Data excerpts:
◇ ◇ ◇ ◇

-- ==== Sys2Proof/Machine/Consumer.lean ====
section
/-! DEFINITION. The one sequential consumer (00_scope.md R9): which operation comes next, and the placing
of a frame so that the next operation executes it. -/

namespace Sys2Proof.Machine

/-- The transport's fatal signal taken (60_exceptions.md R146). -/
def takeTransportFatal (s : State) : State := raiseFault .transportFatal 0 s

/-- What the idle consumer does with what stands at IN: waits (40_reassembler.md R83), consumes one byte
(R70), or takes the fatal signal (60_exceptions.md R146). -/
def takeInput (s : State) : Host.Outcome State Fault Refusal :=
  match s.input with
  | [] => .next s
  | .byte b :: later => push b { s with input := later }
  | .fatal :: later => .next (takeTransportFatal { s with input := later })

/-- One executor step of a frame that is already executing (43_frame_execution.md R129 to R133); where
the sink has not answered, nothing changes (60_exceptions.md R155). -/
def continueFrame (s : State) : Host.Outcome State Fault Refusal :=
  match fxStep s with
  | .took t => .next t
  | .waits => .next s
  | .stops r => .fault r

/-- The next operation of the consumer: a reset that is asserted (70_reset_and_hazards.md R170), nothing
while halted (60_exceptions.md R148), the frame in hand before the next byte (43_frame_execution.md
R131), else what stands at IN. -/
def nextOperation (s : State) : Host.Outcome State Fault Refusal :=
  if s.resetIn then .next (afterReset s)
  else if halted s then .fault .halted
  else if s.fxPhase = .idle then takeInput s
  else continueFrame s

/-- The events the frame in a buffer emits; none where it is no frame. -/
def answersNeeded (origin : Axes) (frame : List Byte) : Nat :=
  match decode frame with
  | .frame i => eventCount origin i.frame
  | .reject _ => 0

/-- A frame placed so that the very next operation takes its last byte and executes it: every byte but
the last is in `rs_buf`, the Reassembler is in `COLLECT`, the last byte is next at IN, the executor is
idle, no reset is asserted, and a live sink has an `ok` ready for each of the frame's events (log 4). -/
def placeFrame (frame : List Byte) (s : State) : State :=
  { s with
    rsPhase := .collect
    rsExpected := some frame.length
    rsCount := frame.length - 1
    rsBuf := s.rsBuf.writeFrom 0 frame.dropLast
    fxPhase := .idle
    resetIn := false
    input := (frame.getLast?.toList).map .byte ++ s.input
    sinkAnswers :=
      List.replicate (answersNeeded s.params.origin.axes frame) .ok ++ s.sinkAnswers }

end Sys2Proof.Machine
end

◇ ◇ ◇ ◇

> _Exercise instructions_:
Read the entries above and find each line holding the word "stands". Copy it out.

> _Output below_:
/-- What the idle consumer does with what stands at IN: waits (40_reassembler.md R83), consumes one byte
R131), else what stands at IN. -/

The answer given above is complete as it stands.